Dataset entries:
--------
theorem printingLaw_invariant : Invariant PrintingLaw where
  aside := PrintingLaw.aside
  blank := printingLaw_blank.aside
  pitch := fun h _ => h.flagged rfl rfl
  opens rq _ h := h.opens rq
  stores rq _ h := h.stores rq
  frees id _ h := h.frees id
  closes rq _ h := h.closes rq
  cancels rq _ h := h.cancels rq
  resets rq _ h := h.resets rq
  feeds rq _ h := h.feeds rq
  calibrates rq _ h := h.calibrates rq
  stops rq _ _ h hkeeps := h.stops rq hkeeps
  holds rq _ h := h.holds rq
  releases rq _ h := h.releases rq
  resumes rq _ h := h.resumes rq
  joins c _ h := h.joins c
  elapses period _ h := h.elapses period
  lands sedge _ h := h.lands sedge
  burns := PrintingLaw.burns
  draws := PrintingLaw.draws

/-- Settles O59: each operation on pages, ring and feed keeps the laws, so every step does. -/
theorem printingLawKept : Obligations.PrintingLawKept := by
  unfold Obligations.PrintingLawKept
  exact fun _ _ h hstep => printingLaw_invariant.step hstep h

end Sys2Proof.Machine
end
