-- SCAN.CTRL (R235)
/-- Start -/
def SCAN_CTRL_GO : Fld := ⟨.scan, 0x0, 0x0, 1, 0, 1, .wo, .live, 0, 0, 1⟩
/-- Stop at the next line; DONE is not set -/
def SCAN_CTRL_ABORT : Fld := ⟨.scan, 0x0, 0x0, 1, 1, 1, .wo, .live, 0, 0, 1⟩
/-- R234 -/
def SCAN_CTRL_POLY : Fld := ⟨.scan, 0x0, 0x0, 1, 4, 2, .rw, .held, 0, 0, 3⟩
/-- Continue from RESULT -/
def SCAN_CTRL_CONT : Fld := ⟨.scan, 0x0, 0x0, 1, 6, 1, .rw, .held, 0, 0, 1⟩
/-- Raise source 13 on DONE -/
def SCAN_CTRL_INT_EN : Fld := ⟨.scan, 0x0, 0x0, 1, 7, 1, .rw, .live, 0, 0, 1⟩
-- SCAN.ADDR (R235)
/-- Start address, bits [31:0], then [39:32] -/
def SCAN_ADDR_ADDR : Fld := ⟨.scan, 0x4, 0x0, 1, 0, 40, .rw, .held, 0, 0, 0xffffffffff⟩
-- SCAN.LEN (R235)
/-- Length -/
def SCAN_LEN_BYTES : Fld := ⟨.scan, 0xc, 0x0, 1, 0, 32, .rw, .held, 0, 0, 0xffffffff⟩
-- SCAN.STATUS (R235)
/-- Scan running -/
def SCAN_STATUS_BUSY : Fld := ⟨.scan, 0x10, 0x0, 1, 0, 1, .ro, .live, 0, 0, 1⟩
/-- Result valid -/
def SCAN_STATUS_DONE : Fld := ⟨.scan, 0x10, 0x0, 1, 1, 1, .w1c, .live, 0, 0, 1⟩
/-- Stopped on an uncorrectable line -/
def SCAN_STATUS_ECC : Fld := ⟨.scan, 0x10, 0x0, 1, 2, 1, .w1c, .live, 0, 0, 1⟩
-- SCAN.RESULT (R235)
/-- Final CRC, LO then HI; 16- and 32-bit results zero-extended -/
def SCAN_RESULT_CRC : Fld := ⟨.scan, 0x14, 0x0, 1, 0, 64, .ro, .live, 0, 0, 0xffffffffffffffff⟩
-- SCAN.FAIL_ADDR (R235)
/-- R234 -/
def SCAN_FAIL_ADDR_ADDR : Fld := ⟨.scan, 0x1c, 0x0, 1, 0, 40, .ro, .live, 0, 0, 0xffffffffff⟩
-- SCAN.ERR_CODE (R26)
/-- First refusal code (R9, R10) -/
def SCAN_ERR_CODE : Fld := ⟨.scan, 0xf0, 0x0, 1, 0, 8, .ro, .live, 0, 0, 0xff⟩
-- SCAN.ERR_OFFSET (R26)
/-- Offset of the refused write -/
def SCAN_ERR_OFFSET : Fld := ⟨.scan, 0xf0, 0x0, 1, 8, 12, .ro, .live, 0, 0, 0xfff⟩
-- SCAN.ERR_OFFSET_HI (R26)
/-- Offset bits [21:12] -/
def SCAN_ERR_OFFSET_HI : Fld := ⟨.scan, 0xf0, 0x0, 1, 20, 10, .ro, .live, 0, 0, 0x3ff⟩
-- SCAN.ERR_CLEAR (R26)
/-- Clears CODE, OFFSET, OFFSET_HI and MORE -/
def SCAN_ERR_CLEAR : Fld := ⟨.scan, 0xf0, 0x0, 1, 30, 1, .wo, .live, 0, 0, 1⟩
-- SCAN.ERR_MORE (R26)
/-- A further refusal occurred (R10) -/
def SCAN_ERR_MORE : Fld := ⟨.scan, 0xf0, 0x0, 1, 31, 1, .w1c, .live, 0, 0, 1⟩

/-- Every field of block SCAN. -/
def SCAN_fields : List Fld :=
  [SCAN_CTRL_GO, SCAN_CTRL_ABORT, SCAN_CTRL_POLY, SCAN_CTRL_CONT, SCAN_CTRL_INT_EN, SCAN_ADDR_ADDR, SCAN_LEN_BYTES, SCAN_STATUS_BUSY, SCAN_STATUS_DONE, SCAN_STATUS_ECC, SCAN_RESULT_CRC, SCAN_FAIL_ADDR_ADDR, SCAN_ERR_CODE, SCAN_ERR_OFFSET, SCAN_ERR_OFFSET_HI, SCAN_ERR_CLEAR, SCAN_ERR_MORE]

-- BELFRY.CFG (R247)
/-- FAB clocks; 0: no flag (R243) -/
def BELFRY_CFG_STARVE_LIM : Fld := ⟨.belfry, 0x0, 0x0, 1, 0, 20, .rw, .live, 0x1000, 0, 0xfffff⟩
-- BELFRY.STARVED (R247)
/-- Bit r: requester r starved; clearing also clears PRI_r.MAXWAIT -/
def BELFRY_STARVED_REQ : Fld := ⟨.belfry, 0x4, 0x0, 1, 0, 32, .w1c, .live, 0, 0, 0xffffffff⟩
-- BELFRY.INT_EN (R247)
/-- Bit r enables STARVED bit r -/
def BELFRY_INT_EN_EN : Fld := ⟨.belfry, 0x8, 0x0, 1, 0, 32, .rw, .live, 0, 0, 0xffffffff⟩
-- BELFRY.STATUS (R247)
/-- R245 -/
def BELFRY_STATUS_BROKE : Fld := ⟨.belfry, 0xc, 0x0, 1, 0, 1, .w1c, .live, 0, 0, 1⟩
/-- R246 -/
def BELFRY_STATUS_GUARD : Fld := ⟨.belfry, 0xc, 0x0, 1, 1, 1, .w1c, .live, 0, 0, 1⟩
-- BELFRY.STAT_EN (R247)
/-- Bit j enables STATUS bit j -/
def BELFRY_STAT_EN_EN : Fld := ⟨.belfry, 0x10, 0x0, 1, 0, 2, .rw, .live, 0, 0, 3⟩
-- BELFRY.PRI (R247)
/-- R238, R239 -/
def BELFRY_PRI_LEVEL : Fld := ⟨.belfry, 0x40, 0x4, 32, 0, 3, .rw, .live, 0, 0, 7⟩
/-- DRAM granules per grant, 1–16; other values refused with E_VALUE; RO for cores -/
def BELFRY_PRI_BURST : Fld := ⟨.belfry, 0x40, 0x4, 32, 8, 5, .rw, .live, 0, 0, 0x1f⟩
/-- Longest wait in FAB clocks, saturating at 0xFFFF -/
def BELFRY_PRI_MAXWAIT : Fld := ⟨.belfry, 0x40, 0x4, 32, 16, 16, .ro, .live, 0, 0, 0xffff⟩
-- BELFRY.LOCK_CMD (R247)
/-- Host token -/
def BELFRY_LOCK_CMD_TOKEN : Fld := ⟨.belfry, 0x100, 0x0, 1, 0, 6, .wo, .live, 0, 0, 0x3f⟩
/-- 1 TRY, 2 REL, 3 CLR; 0 refused with E_VALUE -/
def BELFRY_LOCK_CMD_OP : Fld := ⟨.belfry, 0x100, 0x0, 1, 8, 2, .wo, .live, 0, 0, 3⟩
-- BELFRY.LOCK_RSP (R247)
/-- Result word of R189 for the last LOCK_CMD -/
def BELFRY_LOCK_RSP_RESULT : Fld := ⟨.belfry, 0x104, 0x0, 1, 0, 32, .ro, .live, 0, 0, 0xffffffff⟩
-- BELFRY.TOK_STATE (R247)
/-- Holder id -/
def BELFRY_TOK_STATE_OWNER : Fld := ⟨.belfry, 0x400, 0x10, 64, 0, 5, .ro, .live, 0, 0, 0x1f⟩
/-- R245 -/
def BELFRY_TOK_STATE_BROKEN : Fld := ⟨.belfry, 0x400, 0x10, 64, 8, 1, .ro, .live, 0, 0, 1⟩
/-- Token held -/
def BELFRY_TOK_STATE_HELD : Fld := ⟨.belfry, 0x400, 0x10, 64, 9, 1, .ro, .live, 0, 0, 1⟩
/-- R244 -/
def BELFRY_TOK_STATE_EPOCH : Fld := ⟨.belfry, 0x400, 0x10, 64, 16, 16, .ro, .live, 0, 0, 0xffff⟩
-- BELFRY.TOK_GUARD (R247)
/-- First guarded page -/
def BELFRY_TOK_GUARD_FIRST : Fld := ⟨.belfry, 0x404, 0x10, 64, 0, 14, .rw, .live, 0, 0, 0x3fff⟩
/-- Last guarded page -/
def BELFRY_TOK_GUARD_LAST : Fld := ⟨.belfry, 0x404, 0x10, 64, 16, 14, .rw, .live, 0, 0, 0x3fff⟩
/-- Guard on (R246) -/
def BELFRY_TOK_GUARD_EN : Fld := ⟨.belfry, 0x404, 0x10, 64, 31, 1, .rw, .live, 0, 0, 1⟩
-- BELFRY.TOK_WAITERS (R247)
/-- LOCKACQ requests waiting -/
def BELFRY_TOK_WAITERS_COUNT : Fld := ⟨.belfry, 0x408, 0x10, 64, 0, 5, .ro, .live, 0, 0, 0x1f⟩
-- BELFRY.ERR_CODE (R26)
/-- First refusal code (R9, R10) -/
def BELFRY_ERR_CODE : Fld := ⟨.belfry, 0xf0, 0x0, 1, 0, 8, .ro, .live, 0, 0, 0xff⟩
-- BELFRY.ERR_OFFSET (R26)
/-- Offset of the refused write -/
def BELFRY_ERR_OFFSET : Fld := ⟨.belfry, 0xf0, 0x0, 1, 8, 12, .ro, .live, 0, 0, 0xfff⟩
-- BELFRY.ERR_OFFSET_HI (R26)
/-- Offset bits [21:12] -/
def BELFRY_ERR_OFFSET_HI : Fld := ⟨.belfry, 0xf0, 0x0, 1, 20, 10, .ro, .live, 0, 0, 0x3ff⟩
-- BELFRY.ERR_CLEAR (R26)
/-- Clears CODE, OFFSET, OFFSET_HI and MORE -/
def BELFRY_ERR_CLEAR : Fld := ⟨.belfry, 0xf0, 0x0, 1, 30, 1, .wo, .live, 0, 0, 1⟩
-- BELFRY.ERR_MORE (R26)
/-- A further refusal occurred (R10) -/
def BELFRY_ERR_MORE : Fld := ⟨.belfry, 0xf0, 0x0, 1, 31, 1, .w1c, .live, 0, 0, 1⟩

/-- Every field of block BELFRY. -/
def BELFRY_fields : List Fld :=
  [BELFRY_CFG_STARVE_LIM, BELFRY_STARVED_REQ, BELFRY_INT_EN_EN, BELFRY_STATUS_BROKE, BELFRY_STATUS_GUARD, BELFRY_STAT_EN_EN, BELFRY_PRI_LEVEL, BELFRY_PRI_BURST, BELFRY_PRI_MAXWAIT, BELFRY_LOCK_CMD_TOKEN, BELFRY_LOCK_CMD_OP, BELFRY_LOCK_RSP_RESULT, BELFRY_TOK_STATE_OWNER, BELFRY_TOK_STATE_BROKEN, BELFRY_TOK_STATE_HELD, BELFRY_TOK_STATE_EPOCH, BELFRY_TOK_GUARD_FIRST, BELFRY_TOK_GUARD_LAST, BELFRY_TOK_GUARD_EN, BELFRY_TOK_WAITERS_COUNT, BELFRY_ERR_CODE, BELFRY_ERR_OFFSET, BELFRY_ERR_OFFSET_HI, BELFRY_ERR_CLEAR]
  ++ [BELFRY_ERR_MORE]

-- QUEUE.CTRL (R256)
/-- Queue runs -/
def QUEUE_CTRL_EN : Fld := ⟨.queue, 0x0, 0x0, 1, 0, 1, .rw, .live, 0, 0, 1⟩
/-- R252 -/
def QUEUE_CTRL_FLUSH : Fld := ⟨.queue, 0x0, 0x0, 1, 1, 1, .wo, .live, 0, 0, 1⟩
/-- Empty the queue; E_STATE when EN = 1 -/
def QUEUE_CTRL_CLEAR : Fld := ⟨.queue, 0x0, 0x0, 1, 2, 1, .wo, .live, 0, 0, 1⟩
/-- R251; E_STATE when no packet is open -/
def QUEUE_CTRL_ABORT : Fld := ⟨.queue, 0x0, 0x0, 1, 3, 1, .wo, .live, 0, 0, 1⟩
-- QUEUE.CFG (R256)
/-- Producer: requester id of R236, or 32 + hardware source of Ports and Host Commands -/
def QUEUE_CFG_PROD : Fld := ⟨.queue, 0x4, 0x0, 1, 0, 6, .rw, .held, 0, 0, 0x3f⟩
/-- Consumer, same coding -/
def QUEUE_CFG_CONS : Fld := ⟨.queue, 0x4, 0x0, 1, 8, 6, .rw, .held, 0, 0, 0x3f⟩
/-- Ring of 2^n granules, 4–20; others refused with E_VALUE -/
def QUEUE_CFG_SPILL_LOG2 : Fld := ⟨.queue, 0x4, 0x0, 1, 16, 5, .rw, .held, 4, 4, 0x14⟩
/-- Units of 16 FAB clocks; 0: no automatic flush -/
def QUEUE_CFG_FLUSH_TO : Fld := ⟨.queue, 0x4, 0x0, 1, 24, 8, .rw, .held, 0, 0, 0xff⟩
-- QUEUE.SPILL_BASE (R256)
/-- DRAM address, bits [31:0], then [39:32]; outside DRAM, or not aligned to the ring's size, … -/
def QUEUE_SPILL_BASE_ADDR : Fld := ⟨.queue, 0x8, 0x0, 1, 0, 40, .rw, .held, 0, 0, 0xffffffffff⟩
-- QUEUE.STATUS (R256)
/-- A committed packet waits -/
def QUEUE_STATUS_NONEMPTY : Fld := ⟨.queue, 0x10, 0x0, 1, 0, 1, .ro, .live, 0, 0, 1⟩
/-- WORDS ≥ HIGH_MARK -/
def QUEUE_STATUS_HIGH : Fld := ⟨.queue, 0x10, 0x0, 1, 1, 1, .ro, .live, 0, 0, 1⟩
/-- R253 -/
def QUEUE_STATUS_DROP : Fld := ⟨.queue, 0x10, 0x0, 1, 2, 1, .w1c, .live, 0, 0, 1⟩
/-- R251 -/
def QUEUE_STATUS_ABORTED : Fld := ⟨.queue, 0x10, 0x0, 1, 3, 1, .w1c, .live, 0, 0, 1⟩
/-- R255 -/
def QUEUE_STATUS_ECC : Fld := ⟨.queue, 0x10, 0x0, 1, 4, 1, .w1c, .live, 0, 0, 1⟩
/-- R253 -/
def QUEUE_STATUS_FULL : Fld := ⟨.queue, 0x10, 0x0, 1, 5, 1, .ro, .live, 0, 0, 1⟩
/-- A packet is open -/
def QUEUE_STATUS_OPEN : Fld := ⟨.queue, 0x10, 0x0, 1, 6, 1, .ro, .live, 0, 0, 1⟩
/-- The ring holds data -/
def QUEUE_STATUS_SPILLING : Fld := ⟨.queue, 0x10, 0x0, 1, 7, 1, .ro, .live, 0, 0, 1⟩
-- QUEUE.INT_EN (R256)
/-- Bit j enables STATUS bit j -/
def QUEUE_INT_EN_EN : Fld := ⟨.queue, 0x14, 0x0, 1, 0, 6, .rw, .live, 0, 0, 0x3f⟩
-- QUEUE.WORDS (R256)
/-- Committed words waiting -/
def QUEUE_WORDS_COUNT : Fld := ⟨.queue, 0x18, 0x0, 1, 0, 26, .ro, .live, 0, 0, 0x3ffffff⟩
-- QUEUE.PACKETS (R256)
/-- Committed packets waiting -/
def QUEUE_PACKETS_COUNT : Fld := ⟨.queue, 0x1c, 0x0, 1, 0, 24, .ro, .live, 0, 0, 0xffffff⟩
-- QUEUE.HIGH_MARK (R256)
/-- HIGH threshold -/
def QUEUE_HIGH_MARK_WORDS : Fld := ⟨.queue, 0x20, 0x0, 1, 0, 26, .rw, .live, 0x3fffff, 0, 0x3ffffff⟩
-- QUEUE.DROP_CNT (R256)
/-- Packets dropped, modulo 2³² -/
def QUEUE_DROP_CNT_COUNT : Fld := ⟨.queue, 0x24, 0x0, 1, 0, 32, .ro, .live, 0, 0, 0xffffffff⟩
-- QUEUE.PUSH_TAG (R256)
/-- R249 -/
def QUEUE_PUSH_TAG_VALID : Fld := ⟨.queue, 0x30, 0x0, 1, 0, 4, .wo, .live, 0, 0, 0xf⟩
/-- R249 -/
def QUEUE_PUSH_TAG_END : Fld := ⟨.queue, 0x30, 0x0, 1, 4, 1, .wo, .live, 0, 0, 1⟩
-- QUEUE.PUSH_LO (R256)
/-- Bytes 0–3 -/
def QUEUE_PUSH_LO_DATA : Fld := ⟨.queue, 0x34, 0x0, 1, 0, 32, .wo, .live, 0, 0, 0xffffffff⟩
-- QUEUE.PUSH_HI (R256)
/-- Bytes 4–7; the write pushes (R249, R253) -/
def QUEUE_PUSH_HI_DATA : Fld := ⟨.queue, 0x38, 0x0, 1, 0, 32, .wo, .live, 0, 0, 0xffffffff⟩
-- QUEUE.POP_TAG (R256)
/-- R254 -/
def QUEUE_POP_TAG_VALID : Fld := ⟨.queue, 0x40, 0x0, 1, 0, 4, .ro, .live, 0, 0, 0xf⟩
/-- POP_TAG -/
def QUEUE_POP_TAG_END : Fld := ⟨.queue, 0x40, 0x0, 1, 4, 1, .ro, .live, 0, 0, 1⟩
/-- POP_TAG -/
def QUEUE_POP_TAG_START : Fld := ⟨.queue, 0x40, 0x0, 1, 5, 1, .ro, .live, 0, 0, 1⟩
/-- A word was latched -/
def QUEUE_POP_TAG_PRESENT : Fld := ⟨.queue, 0x40, 0x0, 1, 7, 1, .ro, .live, 0, 0, 1⟩
-- QUEUE.POP_LO (R256)
/-- Bytes 0–3 -/
def QUEUE_POP_LO_DATA : Fld := ⟨.queue, 0x44, 0x0, 1, 0, 32, .ro, .live, 0, 0, 0xffffffff⟩
-- QUEUE.POP_HI (R256)
/-- Bytes 4–7; the read removes the word -/
def QUEUE_POP_HI_DATA : Fld := ⟨.queue, 0x48, 0x0, 1, 0, 32, .ro, .live, 0, 0, 0xffffffff⟩
-- QUEUE.ERR_CODE (R26)
/-- First refusal code (R9, R10) -/
def QUEUE_ERR_CODE : Fld := ⟨.queue, 0xf0, 0x0, 1, 0, 8, .ro, .live, 0, 0, 0xff⟩
-- QUEUE.ERR_OFFSET (R26)
/-- Offset of the refused write -/
def QUEUE_ERR_OFFSET : Fld := ⟨.queue, 0xf0, 0x0, 1, 8, 12, .ro, .live, 0, 0, 0xfff⟩
-- QUEUE.ERR_OFFSET_HI (R26)
/-- Offset bits [21:12] -/
def QUEUE_ERR_OFFSET_HI : Fld := ⟨.queue, 0xf0, 0x0, 1, 20, 10, .ro, .live, 0, 0, 0x3ff⟩
-- QUEUE.ERR_CLEAR (R26)
/-- Clears CODE, OFFSET, OFFSET_HI and MORE -/
def QUEUE_ERR_CLEAR : Fld := ⟨.queue, 0xf0, 0x0, 1, 30, 1, .wo, .live, 0, 0, 1⟩
-- QUEUE.ERR_MORE (R26)
/-- A further refusal occurred (R10) -/
def QUEUE_ERR_MORE : Fld := ⟨.queue, 0xf0, 0x0, 1, 31, 1, .w1c, .live, 0, 0, 1⟩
--------
The line with "-- QUEUE.ERR_OFFSET (R26)" and every line after it up to the end of the entries: output those exactly, and only those.

-- QUEUE.ERR_OFFSET (R26)
/-- Offset of the refused write -/
def QUEUE_ERR_OFFSET : Fld := ⟨.queue, 0xf0, 0x0, 1, 8, 12, .ro, .live, 0, 0, 0xfff⟩
-- QUEUE.ERR_OFFSET_HI (R26)
/-- Offset bits [21:12] -/
def QUEUE_ERR_OFFSET_HI : Fld := ⟨.queue, 0xf0, 0x0, 1, 20, 10, .ro, .live, 0, 0, 0x3ff⟩
-- QUEUE.ERR_CLEAR (R26)
/-- Clears CODE, OFFSET, OFFSET_HI and MORE -/
def QUEUE_ERR_CLEAR : Fld := ⟨.queue, 0xf0, 0x0, 1, 30, 1, .wo, .live, 0, 0, 1⟩
-- QUEUE.ERR_MORE (R26)
/-- A further refusal occurred (R10) -/
def QUEUE_ERR_MORE : Fld := ⟨.queue, 0xf0, 0x0, 1, 31, 1, .w1c, .live, 0, 0, 1⟩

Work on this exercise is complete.